[DATASET RECORDS Boundary: Start]

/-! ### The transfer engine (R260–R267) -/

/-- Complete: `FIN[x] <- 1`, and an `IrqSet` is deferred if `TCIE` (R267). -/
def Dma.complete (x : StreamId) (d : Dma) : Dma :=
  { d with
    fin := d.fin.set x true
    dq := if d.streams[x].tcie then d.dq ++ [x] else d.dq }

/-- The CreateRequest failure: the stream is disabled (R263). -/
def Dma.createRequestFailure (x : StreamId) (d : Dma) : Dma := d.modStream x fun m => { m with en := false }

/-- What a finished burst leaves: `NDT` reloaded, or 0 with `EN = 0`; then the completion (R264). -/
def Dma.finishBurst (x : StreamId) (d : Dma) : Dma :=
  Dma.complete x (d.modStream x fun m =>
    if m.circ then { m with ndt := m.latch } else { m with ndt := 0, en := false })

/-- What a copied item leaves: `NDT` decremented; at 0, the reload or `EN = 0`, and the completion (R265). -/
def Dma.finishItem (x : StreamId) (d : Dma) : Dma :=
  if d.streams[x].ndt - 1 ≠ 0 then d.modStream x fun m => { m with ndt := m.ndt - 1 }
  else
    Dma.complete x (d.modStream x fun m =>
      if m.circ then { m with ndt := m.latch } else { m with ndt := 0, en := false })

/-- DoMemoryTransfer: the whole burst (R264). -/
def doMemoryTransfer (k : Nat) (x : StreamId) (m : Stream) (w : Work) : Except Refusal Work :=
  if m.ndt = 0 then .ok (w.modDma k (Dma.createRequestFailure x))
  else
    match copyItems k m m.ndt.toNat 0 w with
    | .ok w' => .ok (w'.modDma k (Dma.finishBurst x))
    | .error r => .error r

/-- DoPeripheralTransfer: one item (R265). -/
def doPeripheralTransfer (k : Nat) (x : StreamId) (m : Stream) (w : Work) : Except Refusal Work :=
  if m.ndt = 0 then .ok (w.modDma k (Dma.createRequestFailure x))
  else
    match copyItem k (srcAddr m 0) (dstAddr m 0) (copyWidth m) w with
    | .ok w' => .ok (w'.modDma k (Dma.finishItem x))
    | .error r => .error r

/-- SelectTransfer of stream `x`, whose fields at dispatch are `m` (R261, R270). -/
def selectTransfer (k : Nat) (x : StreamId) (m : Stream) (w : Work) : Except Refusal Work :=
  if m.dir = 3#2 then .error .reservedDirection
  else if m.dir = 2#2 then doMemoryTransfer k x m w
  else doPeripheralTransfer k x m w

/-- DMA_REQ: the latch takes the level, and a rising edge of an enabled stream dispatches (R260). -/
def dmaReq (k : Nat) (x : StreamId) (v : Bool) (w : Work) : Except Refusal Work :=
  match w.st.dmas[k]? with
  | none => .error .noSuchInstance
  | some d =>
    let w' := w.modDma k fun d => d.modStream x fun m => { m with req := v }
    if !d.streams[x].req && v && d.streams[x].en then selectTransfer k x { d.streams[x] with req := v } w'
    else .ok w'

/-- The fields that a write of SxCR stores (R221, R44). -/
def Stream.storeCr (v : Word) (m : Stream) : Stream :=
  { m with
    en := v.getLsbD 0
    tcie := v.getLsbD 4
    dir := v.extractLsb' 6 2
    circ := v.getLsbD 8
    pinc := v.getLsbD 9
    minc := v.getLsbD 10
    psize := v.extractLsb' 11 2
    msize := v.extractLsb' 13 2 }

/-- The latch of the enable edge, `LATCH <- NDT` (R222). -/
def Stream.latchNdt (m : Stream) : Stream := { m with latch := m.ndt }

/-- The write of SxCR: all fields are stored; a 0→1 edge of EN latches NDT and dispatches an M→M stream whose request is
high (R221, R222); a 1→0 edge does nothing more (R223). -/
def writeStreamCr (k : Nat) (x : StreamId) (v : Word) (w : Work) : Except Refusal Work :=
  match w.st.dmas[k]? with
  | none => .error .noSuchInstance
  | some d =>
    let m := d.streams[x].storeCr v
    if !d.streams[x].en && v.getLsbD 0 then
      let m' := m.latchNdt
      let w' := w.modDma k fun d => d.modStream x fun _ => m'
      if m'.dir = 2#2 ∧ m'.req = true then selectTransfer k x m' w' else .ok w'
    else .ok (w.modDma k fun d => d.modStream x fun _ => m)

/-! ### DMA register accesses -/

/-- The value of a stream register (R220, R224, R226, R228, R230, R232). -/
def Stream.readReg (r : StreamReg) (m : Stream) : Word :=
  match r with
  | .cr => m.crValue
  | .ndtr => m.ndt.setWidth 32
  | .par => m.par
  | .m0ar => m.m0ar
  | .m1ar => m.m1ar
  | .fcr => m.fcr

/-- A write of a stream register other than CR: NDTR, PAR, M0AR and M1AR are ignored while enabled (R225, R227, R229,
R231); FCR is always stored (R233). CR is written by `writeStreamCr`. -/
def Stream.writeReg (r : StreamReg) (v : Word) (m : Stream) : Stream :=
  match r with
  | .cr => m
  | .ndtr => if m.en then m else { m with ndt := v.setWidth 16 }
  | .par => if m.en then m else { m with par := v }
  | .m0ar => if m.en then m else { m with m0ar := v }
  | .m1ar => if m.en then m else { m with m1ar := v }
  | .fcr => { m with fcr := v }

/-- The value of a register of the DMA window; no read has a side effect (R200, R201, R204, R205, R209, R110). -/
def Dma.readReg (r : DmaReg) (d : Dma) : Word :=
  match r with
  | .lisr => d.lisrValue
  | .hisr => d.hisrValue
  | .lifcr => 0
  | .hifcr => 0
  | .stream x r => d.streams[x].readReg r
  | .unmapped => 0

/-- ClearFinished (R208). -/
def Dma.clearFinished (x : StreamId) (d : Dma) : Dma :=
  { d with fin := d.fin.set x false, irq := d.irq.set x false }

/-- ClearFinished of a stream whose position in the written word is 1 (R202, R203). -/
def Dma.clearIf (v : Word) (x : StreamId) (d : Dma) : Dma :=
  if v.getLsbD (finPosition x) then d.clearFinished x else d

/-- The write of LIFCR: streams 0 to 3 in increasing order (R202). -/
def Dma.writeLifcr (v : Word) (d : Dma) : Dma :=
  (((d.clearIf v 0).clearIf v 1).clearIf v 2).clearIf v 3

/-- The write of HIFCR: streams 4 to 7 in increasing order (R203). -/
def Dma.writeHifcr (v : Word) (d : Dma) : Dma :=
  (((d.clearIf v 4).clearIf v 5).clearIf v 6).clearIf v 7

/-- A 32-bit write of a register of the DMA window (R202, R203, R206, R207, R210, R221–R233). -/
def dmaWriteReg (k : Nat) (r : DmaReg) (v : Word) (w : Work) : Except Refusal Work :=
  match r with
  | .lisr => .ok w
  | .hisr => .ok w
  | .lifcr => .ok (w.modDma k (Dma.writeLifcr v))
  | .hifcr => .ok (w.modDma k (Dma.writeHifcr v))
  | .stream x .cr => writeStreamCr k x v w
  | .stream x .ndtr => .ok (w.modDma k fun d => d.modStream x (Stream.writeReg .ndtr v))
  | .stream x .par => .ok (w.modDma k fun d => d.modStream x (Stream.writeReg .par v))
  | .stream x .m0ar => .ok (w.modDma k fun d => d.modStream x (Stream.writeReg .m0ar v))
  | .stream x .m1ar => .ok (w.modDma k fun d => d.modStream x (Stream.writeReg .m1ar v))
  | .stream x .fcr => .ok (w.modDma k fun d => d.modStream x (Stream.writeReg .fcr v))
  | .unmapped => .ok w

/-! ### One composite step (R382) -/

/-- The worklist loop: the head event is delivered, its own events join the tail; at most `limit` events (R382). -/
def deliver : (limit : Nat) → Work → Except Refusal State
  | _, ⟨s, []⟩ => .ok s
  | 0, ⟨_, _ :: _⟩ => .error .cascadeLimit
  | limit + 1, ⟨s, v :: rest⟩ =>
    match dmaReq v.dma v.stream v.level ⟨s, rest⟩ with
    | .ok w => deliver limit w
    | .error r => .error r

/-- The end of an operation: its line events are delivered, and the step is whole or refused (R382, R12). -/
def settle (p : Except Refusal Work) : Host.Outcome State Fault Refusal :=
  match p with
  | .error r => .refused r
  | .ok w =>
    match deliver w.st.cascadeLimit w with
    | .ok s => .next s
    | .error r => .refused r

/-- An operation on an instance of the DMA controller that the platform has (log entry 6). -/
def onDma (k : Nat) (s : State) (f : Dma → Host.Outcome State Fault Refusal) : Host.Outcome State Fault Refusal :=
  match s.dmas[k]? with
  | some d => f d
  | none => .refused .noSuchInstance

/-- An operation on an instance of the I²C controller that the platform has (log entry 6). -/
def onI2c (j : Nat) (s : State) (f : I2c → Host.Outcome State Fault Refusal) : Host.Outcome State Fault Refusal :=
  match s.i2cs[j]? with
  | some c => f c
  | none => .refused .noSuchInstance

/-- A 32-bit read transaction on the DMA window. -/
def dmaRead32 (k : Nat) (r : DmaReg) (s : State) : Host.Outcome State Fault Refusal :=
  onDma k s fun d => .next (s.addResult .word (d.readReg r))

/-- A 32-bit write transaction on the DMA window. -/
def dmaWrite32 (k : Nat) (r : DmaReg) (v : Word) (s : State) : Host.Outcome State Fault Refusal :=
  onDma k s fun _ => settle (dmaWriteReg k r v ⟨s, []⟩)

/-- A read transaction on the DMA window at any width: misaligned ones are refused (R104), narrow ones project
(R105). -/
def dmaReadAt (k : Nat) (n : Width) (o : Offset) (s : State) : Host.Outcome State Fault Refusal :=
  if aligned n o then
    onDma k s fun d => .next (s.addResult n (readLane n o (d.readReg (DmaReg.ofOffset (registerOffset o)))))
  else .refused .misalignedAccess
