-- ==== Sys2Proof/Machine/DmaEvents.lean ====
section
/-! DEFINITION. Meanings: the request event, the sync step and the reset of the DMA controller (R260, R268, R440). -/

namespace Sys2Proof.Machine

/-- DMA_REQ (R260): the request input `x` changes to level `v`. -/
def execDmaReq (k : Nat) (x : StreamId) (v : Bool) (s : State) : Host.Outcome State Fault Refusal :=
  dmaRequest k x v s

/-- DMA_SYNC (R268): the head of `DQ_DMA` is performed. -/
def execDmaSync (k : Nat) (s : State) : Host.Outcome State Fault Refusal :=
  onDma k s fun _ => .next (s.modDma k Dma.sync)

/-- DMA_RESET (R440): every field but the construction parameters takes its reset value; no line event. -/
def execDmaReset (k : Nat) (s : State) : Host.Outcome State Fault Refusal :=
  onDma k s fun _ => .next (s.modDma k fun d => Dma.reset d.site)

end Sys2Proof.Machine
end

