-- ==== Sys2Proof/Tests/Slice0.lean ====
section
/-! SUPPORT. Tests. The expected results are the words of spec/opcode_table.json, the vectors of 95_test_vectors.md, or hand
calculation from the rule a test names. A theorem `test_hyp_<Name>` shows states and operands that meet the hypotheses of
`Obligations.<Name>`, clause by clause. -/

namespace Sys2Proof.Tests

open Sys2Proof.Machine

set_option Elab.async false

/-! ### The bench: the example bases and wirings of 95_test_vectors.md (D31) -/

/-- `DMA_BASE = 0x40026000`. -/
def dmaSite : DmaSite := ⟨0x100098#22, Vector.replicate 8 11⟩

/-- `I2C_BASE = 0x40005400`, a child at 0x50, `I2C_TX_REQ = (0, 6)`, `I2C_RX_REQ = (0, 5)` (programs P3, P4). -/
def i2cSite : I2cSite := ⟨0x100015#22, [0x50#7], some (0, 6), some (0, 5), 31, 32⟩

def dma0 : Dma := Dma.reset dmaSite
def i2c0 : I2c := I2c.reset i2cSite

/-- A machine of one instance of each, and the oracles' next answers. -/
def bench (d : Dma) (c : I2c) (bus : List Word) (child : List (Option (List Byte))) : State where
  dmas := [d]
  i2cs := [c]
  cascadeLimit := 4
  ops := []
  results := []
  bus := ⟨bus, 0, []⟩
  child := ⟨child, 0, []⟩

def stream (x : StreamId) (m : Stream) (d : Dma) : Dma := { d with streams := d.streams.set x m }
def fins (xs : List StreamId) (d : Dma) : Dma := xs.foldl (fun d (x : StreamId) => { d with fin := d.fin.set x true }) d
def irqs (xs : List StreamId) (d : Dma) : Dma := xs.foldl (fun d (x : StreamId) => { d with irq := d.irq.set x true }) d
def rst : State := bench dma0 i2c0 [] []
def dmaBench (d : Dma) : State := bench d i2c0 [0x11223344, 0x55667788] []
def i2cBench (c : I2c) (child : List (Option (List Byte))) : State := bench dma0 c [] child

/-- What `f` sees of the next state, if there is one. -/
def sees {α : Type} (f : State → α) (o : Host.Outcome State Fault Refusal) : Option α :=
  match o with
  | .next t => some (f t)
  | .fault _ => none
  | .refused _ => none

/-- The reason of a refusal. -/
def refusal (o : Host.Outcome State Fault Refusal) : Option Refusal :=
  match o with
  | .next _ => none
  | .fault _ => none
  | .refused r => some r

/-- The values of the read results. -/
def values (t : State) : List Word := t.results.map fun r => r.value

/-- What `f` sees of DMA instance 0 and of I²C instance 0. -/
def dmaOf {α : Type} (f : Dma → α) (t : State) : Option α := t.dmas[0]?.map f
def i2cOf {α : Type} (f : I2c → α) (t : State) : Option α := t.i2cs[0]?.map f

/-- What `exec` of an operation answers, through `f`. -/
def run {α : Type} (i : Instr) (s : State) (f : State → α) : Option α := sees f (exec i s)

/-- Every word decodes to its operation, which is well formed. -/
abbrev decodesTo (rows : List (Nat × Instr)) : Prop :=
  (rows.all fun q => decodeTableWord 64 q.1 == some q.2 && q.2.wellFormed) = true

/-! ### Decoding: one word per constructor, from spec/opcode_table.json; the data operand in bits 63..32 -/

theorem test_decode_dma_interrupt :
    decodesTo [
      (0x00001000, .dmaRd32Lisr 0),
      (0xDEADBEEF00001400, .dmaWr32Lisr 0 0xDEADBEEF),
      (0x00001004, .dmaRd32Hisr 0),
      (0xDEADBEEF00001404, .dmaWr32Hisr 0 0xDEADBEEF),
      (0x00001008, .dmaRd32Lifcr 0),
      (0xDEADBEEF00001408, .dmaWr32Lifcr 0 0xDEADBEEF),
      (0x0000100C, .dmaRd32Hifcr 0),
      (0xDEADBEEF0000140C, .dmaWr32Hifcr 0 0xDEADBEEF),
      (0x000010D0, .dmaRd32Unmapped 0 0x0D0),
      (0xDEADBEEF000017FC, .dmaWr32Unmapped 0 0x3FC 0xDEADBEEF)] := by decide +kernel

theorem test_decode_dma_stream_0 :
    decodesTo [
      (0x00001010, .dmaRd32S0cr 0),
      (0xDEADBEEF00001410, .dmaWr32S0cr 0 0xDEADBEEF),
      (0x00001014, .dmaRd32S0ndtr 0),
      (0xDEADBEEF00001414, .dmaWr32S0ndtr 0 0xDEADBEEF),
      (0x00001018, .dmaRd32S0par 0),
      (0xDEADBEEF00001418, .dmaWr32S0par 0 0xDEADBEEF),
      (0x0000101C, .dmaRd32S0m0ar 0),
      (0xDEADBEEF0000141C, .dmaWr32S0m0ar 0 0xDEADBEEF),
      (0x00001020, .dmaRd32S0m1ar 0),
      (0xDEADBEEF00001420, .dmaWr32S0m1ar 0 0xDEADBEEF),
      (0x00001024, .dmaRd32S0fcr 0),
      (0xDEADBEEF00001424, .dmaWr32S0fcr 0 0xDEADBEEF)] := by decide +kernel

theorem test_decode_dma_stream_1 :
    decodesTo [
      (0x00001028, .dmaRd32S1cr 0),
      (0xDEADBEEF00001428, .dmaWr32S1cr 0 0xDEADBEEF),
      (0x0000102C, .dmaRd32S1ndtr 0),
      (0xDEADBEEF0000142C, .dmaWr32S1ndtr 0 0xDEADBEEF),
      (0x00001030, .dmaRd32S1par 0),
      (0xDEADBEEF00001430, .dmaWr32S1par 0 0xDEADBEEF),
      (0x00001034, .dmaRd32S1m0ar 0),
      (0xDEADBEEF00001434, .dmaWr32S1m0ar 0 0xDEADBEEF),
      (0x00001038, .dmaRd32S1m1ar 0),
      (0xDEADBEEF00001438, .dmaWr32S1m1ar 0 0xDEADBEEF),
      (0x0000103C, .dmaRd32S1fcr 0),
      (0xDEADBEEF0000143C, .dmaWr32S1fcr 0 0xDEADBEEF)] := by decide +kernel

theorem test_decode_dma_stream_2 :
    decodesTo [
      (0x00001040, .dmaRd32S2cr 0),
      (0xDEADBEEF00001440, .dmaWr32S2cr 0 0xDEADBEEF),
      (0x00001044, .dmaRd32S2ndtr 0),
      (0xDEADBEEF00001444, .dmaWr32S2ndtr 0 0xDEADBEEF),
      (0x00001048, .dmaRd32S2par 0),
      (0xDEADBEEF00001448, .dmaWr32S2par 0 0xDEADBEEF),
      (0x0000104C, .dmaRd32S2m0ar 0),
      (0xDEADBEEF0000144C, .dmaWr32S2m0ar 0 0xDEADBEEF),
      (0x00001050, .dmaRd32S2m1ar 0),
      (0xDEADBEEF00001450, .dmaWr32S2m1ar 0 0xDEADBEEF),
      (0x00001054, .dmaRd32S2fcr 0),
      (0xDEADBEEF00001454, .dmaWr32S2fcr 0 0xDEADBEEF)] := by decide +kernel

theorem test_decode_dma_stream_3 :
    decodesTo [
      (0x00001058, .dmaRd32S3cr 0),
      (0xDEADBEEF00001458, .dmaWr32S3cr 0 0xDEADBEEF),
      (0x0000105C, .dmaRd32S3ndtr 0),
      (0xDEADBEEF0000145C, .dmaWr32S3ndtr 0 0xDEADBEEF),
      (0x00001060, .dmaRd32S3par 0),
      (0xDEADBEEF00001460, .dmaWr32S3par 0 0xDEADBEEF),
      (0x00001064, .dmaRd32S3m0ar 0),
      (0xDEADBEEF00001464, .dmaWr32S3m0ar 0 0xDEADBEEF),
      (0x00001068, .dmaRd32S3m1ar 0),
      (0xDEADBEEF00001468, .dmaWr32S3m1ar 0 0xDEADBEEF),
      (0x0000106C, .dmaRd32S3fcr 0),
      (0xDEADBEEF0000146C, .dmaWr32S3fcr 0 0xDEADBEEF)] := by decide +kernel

[DATASET RECORDS Boundary: End]

In the data above, start at the line that has "operation answers, through", stop after the line that has "(rows.all fun q", and print every line in between exactly as it stands.

TASK SOLUTION:
/-- What `exec` of an operation answers, through `f`. -/
def run {α : Type} (i : Instr) (s : State) (f : State → α) : Option α := sees f (exec i s)

/-- Every word decodes to its operation, which is well formed. -/
abbrev decodesTo (rows : List (Nat × Instr)) : Prop :=
  (rows.all fun q => decodeTableWord 64 q.1 == some q.2 && q.2.wellFormed) = true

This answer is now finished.